The lack of positive free cash flow is expected for a development-stage firm, yet the stability of these outflows suggests a fixed-cost structure that is difficult to scale down. Investors should monitor whether this burn rate accelerates as clinical trial enrollment reaches more intensive phases.
According to the provided data, working capital changes have fluctuated significantly, ranging from a $620,000 inflow in 2025Q2 to a $230,000 outflow in 2026Q4, which suggests that timing differences in vendor payments and clinical site accruals are creating noise in the quarterly cash flow reporting.
These fluctuations appear to be timing-related rather than indicative of a fundamental shift in operational efficiency. The reliance on these shifts to manage cash suggests that management is actively navigating a tight liquidity environment by modulating the timing of payables.
As indicated by the company's financial statements, stock-based compensation has been a recurring feature, peaking at $445,000 in 2025Q2, which effectively serves as a non-cash mechanism to preserve the company's limited $7 million cash balance while compensating personnel during the critical development phase.

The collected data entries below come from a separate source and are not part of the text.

@[simp] theorem queueTagWrite_store (v : Tag) (s : State) :
    (queueTagWrite v s).store = { s.store with writeQueue := some v } := rfl

@[simp] theorem joinGroup_control (tag : Tag) (s : State) :
    (joinGroup tag s).control =
      { s.control with
          selfState := .starting, number := none, tag := tag, startTimer := some 0, clashWait := none
          retryCount := none } := by
  simp [joinGroup]

@[simp] theorem joinGroup_flags (tag : Tag) (s : State) : (joinGroup tag s).flags = withFlag s.flags .paired := by
  simp [joinGroup]

@[simp] theorem joinGroup_store (tag : Tag) (s : State) :
    (joinGroup tag s).store = { s.store with writeQueue := some tag } := by
  simp [joinGroup]

@[simp] theorem closePairing_control (s : State) : (closePairing s).control = { s.control with window := none } := by
  simp [closePairing]

@[simp] theorem forget_control (s : State) : (forget s).control = StationControl.powerOn s.control.unitId := by
  simp [forget]

@[simp] theorem peerAt_forget (s : State) (k : Station) : peerAt (forget s) k = forgetPeer (peerAt s k) := by
  unfold forget
  simp only [peerAt_mapPeers]
  split <;> simp [peerAt]

end Sys2Proof.Machine
end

While stock-based compensation preserves cash, it creates a future dilution risk that investors must weigh against the immediate need for liquidity. The reliance on equity-based incentives suggests that the company is attempting to align employee interests with long-term clinical success while managing a precarious cash runway.
Quick answers to the most common questions about buying AMIX stock.
Autonomix Medical, Inc. (AMIX) generated $-12.3M in net cash from operating activities in 2026. This reflects the cash generated directly from core business operations.
Autonomix Medical, Inc. (AMIX) reported negative free cash flow of $12.3M in 2026, indicating capital requirements exceeded cash from operations.
Autonomix Medical, Inc. (AMIX) spent $0.0M on capital expenditures in 2026. CapEx represents the cash invested in physical assets like property, plant, and equipment to maintain or grow the business.